Source records: Begin
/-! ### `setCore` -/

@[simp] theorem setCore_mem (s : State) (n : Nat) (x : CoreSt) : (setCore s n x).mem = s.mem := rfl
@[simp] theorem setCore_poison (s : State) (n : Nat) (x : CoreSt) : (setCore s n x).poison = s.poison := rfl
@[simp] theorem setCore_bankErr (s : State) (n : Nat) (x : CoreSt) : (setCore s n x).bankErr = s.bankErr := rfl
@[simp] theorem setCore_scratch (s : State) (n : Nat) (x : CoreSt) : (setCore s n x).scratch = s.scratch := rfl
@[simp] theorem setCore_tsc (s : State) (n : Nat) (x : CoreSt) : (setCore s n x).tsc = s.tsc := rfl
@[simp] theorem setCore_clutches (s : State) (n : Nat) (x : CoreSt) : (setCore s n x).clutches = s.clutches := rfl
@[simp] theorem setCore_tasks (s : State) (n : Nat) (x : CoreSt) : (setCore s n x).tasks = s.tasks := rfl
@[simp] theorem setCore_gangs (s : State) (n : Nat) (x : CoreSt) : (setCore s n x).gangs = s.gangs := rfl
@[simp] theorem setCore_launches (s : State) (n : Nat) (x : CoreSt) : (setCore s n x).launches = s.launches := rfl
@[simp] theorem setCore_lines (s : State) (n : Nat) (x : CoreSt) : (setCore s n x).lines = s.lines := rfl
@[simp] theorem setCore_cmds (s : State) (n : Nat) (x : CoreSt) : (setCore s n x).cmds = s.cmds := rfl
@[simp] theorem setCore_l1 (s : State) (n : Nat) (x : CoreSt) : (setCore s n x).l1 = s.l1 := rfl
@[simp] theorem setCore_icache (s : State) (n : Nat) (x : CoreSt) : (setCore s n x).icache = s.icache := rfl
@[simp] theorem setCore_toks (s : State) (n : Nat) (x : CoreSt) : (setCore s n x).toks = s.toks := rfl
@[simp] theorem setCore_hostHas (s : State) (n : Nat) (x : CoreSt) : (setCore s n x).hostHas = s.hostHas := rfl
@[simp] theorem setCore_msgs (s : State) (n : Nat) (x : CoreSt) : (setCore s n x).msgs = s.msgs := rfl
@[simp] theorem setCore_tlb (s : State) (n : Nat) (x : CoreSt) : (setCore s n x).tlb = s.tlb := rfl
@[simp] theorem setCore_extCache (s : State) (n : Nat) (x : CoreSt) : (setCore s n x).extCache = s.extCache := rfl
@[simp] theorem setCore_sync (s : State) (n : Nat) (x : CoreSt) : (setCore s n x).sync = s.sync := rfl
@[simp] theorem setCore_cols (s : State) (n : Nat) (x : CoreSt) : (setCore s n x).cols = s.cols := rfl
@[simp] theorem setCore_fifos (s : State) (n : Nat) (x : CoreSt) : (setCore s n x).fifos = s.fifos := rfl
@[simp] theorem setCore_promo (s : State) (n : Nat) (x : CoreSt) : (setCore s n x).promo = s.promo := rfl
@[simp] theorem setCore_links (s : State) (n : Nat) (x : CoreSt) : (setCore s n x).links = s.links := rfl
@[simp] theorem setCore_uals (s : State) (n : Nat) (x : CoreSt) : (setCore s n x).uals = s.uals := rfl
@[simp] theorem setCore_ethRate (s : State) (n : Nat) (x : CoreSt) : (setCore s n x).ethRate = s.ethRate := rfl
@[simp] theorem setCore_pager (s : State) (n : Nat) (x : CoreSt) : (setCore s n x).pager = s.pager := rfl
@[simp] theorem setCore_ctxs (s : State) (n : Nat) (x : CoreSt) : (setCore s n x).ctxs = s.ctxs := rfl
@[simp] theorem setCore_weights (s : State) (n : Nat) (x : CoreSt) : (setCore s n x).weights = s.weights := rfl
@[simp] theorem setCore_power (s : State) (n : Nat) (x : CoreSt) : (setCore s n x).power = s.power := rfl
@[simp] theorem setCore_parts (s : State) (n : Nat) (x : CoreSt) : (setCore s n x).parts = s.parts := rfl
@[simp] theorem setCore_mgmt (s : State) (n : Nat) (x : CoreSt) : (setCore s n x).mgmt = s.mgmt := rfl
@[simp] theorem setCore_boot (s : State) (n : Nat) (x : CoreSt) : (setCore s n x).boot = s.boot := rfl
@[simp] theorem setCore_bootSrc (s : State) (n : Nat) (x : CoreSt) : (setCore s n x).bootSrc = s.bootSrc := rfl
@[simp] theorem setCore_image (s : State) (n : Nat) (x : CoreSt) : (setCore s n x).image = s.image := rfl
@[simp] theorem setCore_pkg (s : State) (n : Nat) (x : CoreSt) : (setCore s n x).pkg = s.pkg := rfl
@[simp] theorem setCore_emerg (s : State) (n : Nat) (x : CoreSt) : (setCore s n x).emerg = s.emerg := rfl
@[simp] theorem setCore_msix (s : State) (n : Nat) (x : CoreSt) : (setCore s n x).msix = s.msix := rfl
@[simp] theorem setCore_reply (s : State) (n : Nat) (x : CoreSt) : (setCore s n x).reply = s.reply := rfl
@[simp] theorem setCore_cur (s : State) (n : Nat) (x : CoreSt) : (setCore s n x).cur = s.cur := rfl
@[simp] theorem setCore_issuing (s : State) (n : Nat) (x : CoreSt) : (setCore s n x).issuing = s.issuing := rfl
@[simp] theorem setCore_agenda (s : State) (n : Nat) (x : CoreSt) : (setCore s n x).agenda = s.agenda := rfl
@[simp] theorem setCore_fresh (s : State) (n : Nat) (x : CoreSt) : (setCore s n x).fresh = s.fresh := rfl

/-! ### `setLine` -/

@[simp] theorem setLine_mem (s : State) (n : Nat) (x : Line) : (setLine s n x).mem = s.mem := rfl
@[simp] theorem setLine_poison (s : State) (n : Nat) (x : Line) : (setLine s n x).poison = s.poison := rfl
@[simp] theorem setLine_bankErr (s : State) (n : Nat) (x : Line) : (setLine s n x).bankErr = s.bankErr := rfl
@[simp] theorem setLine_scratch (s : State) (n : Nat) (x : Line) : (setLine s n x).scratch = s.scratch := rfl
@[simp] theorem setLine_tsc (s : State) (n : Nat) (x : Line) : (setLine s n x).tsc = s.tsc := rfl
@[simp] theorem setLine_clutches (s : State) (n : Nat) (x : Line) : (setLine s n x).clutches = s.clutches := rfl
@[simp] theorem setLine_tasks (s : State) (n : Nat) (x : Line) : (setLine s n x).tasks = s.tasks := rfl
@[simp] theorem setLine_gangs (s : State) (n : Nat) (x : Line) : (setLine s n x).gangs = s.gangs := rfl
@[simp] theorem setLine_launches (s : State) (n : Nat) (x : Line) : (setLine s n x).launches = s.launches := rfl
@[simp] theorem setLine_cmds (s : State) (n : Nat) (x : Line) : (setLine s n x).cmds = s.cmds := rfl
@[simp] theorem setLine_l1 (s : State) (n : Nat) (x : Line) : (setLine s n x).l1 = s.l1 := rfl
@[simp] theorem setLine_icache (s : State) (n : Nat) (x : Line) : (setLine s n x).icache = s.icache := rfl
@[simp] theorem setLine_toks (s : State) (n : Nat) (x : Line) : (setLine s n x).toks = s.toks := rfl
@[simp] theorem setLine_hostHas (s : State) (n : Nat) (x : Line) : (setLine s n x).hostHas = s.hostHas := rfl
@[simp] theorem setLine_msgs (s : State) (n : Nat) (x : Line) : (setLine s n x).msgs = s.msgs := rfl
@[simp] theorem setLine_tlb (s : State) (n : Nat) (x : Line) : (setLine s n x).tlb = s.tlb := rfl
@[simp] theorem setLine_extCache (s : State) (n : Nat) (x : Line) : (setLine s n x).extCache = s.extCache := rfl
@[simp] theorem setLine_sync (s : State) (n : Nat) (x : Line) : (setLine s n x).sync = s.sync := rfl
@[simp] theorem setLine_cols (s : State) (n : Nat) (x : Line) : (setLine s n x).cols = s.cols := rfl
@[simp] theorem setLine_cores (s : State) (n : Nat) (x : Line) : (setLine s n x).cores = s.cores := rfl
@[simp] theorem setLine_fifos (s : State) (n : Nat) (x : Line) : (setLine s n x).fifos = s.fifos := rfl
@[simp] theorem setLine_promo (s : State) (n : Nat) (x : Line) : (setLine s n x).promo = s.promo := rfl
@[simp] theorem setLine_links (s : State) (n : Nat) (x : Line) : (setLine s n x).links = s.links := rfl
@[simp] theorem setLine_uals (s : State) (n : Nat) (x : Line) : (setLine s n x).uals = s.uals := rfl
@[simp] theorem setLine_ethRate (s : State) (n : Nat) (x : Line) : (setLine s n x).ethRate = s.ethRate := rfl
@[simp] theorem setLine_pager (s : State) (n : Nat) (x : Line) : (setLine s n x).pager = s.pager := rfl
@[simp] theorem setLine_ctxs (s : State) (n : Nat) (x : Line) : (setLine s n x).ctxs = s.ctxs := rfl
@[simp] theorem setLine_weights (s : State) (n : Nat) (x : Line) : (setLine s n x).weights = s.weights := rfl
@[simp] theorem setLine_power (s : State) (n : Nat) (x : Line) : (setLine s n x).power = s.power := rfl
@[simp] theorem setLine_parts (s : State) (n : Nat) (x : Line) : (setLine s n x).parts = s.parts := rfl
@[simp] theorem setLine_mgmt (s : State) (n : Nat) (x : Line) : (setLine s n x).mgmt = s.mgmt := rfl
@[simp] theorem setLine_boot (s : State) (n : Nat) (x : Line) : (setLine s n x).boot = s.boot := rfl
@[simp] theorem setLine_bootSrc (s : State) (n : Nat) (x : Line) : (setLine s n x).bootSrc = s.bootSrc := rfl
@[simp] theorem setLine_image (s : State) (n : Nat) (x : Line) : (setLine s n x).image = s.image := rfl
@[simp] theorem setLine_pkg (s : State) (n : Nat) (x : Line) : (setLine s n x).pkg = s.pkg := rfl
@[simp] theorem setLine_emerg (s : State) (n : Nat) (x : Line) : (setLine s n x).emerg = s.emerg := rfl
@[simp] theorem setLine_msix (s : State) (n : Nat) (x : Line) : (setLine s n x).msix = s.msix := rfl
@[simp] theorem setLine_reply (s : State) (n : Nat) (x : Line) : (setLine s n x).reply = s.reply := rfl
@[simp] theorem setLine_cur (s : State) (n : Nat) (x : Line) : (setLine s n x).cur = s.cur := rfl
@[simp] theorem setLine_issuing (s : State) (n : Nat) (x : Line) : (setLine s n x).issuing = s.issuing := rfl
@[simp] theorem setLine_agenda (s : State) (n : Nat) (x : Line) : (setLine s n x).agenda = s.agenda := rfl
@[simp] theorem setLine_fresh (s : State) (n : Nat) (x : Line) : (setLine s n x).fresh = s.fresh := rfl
Source records: End
Source records: Begin
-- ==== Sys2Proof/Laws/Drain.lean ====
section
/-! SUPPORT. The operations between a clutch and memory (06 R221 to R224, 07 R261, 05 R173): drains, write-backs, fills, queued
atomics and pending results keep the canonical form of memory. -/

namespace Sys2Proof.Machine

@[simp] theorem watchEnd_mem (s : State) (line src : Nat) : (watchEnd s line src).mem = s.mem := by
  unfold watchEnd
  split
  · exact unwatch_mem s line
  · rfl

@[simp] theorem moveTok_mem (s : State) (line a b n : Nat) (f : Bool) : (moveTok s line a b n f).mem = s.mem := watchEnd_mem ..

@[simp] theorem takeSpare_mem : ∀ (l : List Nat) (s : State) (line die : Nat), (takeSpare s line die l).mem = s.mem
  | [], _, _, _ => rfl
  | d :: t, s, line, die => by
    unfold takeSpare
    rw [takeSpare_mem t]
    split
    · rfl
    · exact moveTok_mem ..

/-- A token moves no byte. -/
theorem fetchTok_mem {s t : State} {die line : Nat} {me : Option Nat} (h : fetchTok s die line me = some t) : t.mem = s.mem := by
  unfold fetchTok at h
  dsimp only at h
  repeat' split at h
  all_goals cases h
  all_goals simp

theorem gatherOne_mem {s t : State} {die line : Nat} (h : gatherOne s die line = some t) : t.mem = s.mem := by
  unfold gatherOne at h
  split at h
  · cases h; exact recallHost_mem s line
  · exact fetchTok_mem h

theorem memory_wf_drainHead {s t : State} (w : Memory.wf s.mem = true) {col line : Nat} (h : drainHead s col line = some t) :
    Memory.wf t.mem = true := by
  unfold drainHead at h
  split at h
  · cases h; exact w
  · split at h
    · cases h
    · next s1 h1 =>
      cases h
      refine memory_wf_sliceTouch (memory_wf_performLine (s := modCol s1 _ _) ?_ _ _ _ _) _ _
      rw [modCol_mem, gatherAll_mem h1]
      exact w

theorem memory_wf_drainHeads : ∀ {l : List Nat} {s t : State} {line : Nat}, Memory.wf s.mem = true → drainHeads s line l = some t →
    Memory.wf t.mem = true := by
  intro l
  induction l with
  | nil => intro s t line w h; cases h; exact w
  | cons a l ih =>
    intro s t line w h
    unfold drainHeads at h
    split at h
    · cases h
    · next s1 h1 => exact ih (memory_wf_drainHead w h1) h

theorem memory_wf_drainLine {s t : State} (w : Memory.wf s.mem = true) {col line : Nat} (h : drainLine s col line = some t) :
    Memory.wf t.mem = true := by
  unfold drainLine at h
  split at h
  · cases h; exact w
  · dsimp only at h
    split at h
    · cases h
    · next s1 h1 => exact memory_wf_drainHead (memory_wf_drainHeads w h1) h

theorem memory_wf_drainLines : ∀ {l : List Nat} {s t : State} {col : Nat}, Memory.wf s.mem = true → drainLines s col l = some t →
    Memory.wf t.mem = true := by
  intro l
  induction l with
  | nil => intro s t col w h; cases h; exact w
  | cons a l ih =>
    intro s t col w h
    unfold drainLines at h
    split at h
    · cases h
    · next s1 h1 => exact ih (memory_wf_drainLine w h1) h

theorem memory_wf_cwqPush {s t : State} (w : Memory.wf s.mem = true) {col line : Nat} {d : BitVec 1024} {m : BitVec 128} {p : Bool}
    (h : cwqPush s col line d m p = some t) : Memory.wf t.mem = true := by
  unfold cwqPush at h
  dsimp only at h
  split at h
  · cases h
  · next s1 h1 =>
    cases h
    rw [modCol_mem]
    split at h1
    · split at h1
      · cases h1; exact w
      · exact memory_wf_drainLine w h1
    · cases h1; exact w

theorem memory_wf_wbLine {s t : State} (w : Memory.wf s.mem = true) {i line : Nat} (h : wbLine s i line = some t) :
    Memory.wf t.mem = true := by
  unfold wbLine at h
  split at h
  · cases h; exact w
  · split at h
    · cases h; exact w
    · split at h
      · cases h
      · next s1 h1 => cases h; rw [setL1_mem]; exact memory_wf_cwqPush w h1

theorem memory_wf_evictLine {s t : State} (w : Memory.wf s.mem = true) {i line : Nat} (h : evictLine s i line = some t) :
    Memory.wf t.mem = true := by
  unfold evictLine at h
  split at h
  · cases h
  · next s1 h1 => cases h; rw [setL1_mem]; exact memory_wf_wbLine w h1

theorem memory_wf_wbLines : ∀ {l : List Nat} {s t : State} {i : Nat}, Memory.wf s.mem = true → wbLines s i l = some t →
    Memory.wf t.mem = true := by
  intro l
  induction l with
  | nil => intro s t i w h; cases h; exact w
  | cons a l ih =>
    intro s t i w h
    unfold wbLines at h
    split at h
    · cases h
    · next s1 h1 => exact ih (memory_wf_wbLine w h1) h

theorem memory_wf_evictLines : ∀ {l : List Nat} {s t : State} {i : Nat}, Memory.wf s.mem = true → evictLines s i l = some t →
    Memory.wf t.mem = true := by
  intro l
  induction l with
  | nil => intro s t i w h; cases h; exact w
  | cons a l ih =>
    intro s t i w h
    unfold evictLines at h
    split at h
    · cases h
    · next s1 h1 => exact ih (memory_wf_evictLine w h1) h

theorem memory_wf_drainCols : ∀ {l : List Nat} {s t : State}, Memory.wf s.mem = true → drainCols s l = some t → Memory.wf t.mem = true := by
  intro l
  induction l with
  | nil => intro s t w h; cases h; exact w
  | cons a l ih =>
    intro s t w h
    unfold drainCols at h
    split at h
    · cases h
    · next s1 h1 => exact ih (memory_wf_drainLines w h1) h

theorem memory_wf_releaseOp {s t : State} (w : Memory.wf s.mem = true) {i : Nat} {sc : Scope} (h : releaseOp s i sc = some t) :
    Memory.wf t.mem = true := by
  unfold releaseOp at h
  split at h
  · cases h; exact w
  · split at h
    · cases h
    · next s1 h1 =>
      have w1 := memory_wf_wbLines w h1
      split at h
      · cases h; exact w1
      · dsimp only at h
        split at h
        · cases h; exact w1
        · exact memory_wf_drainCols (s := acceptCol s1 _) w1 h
Source records: End
The lines that contain the word "evictLines" are wanted; copy each of them from the records.

theorem memory_wf_evictLines : ∀ {l : List Nat} {s t : State} {i : Nat}, Memory.wf s.mem = true → evictLines s i l = some t →
    unfold evictLines at h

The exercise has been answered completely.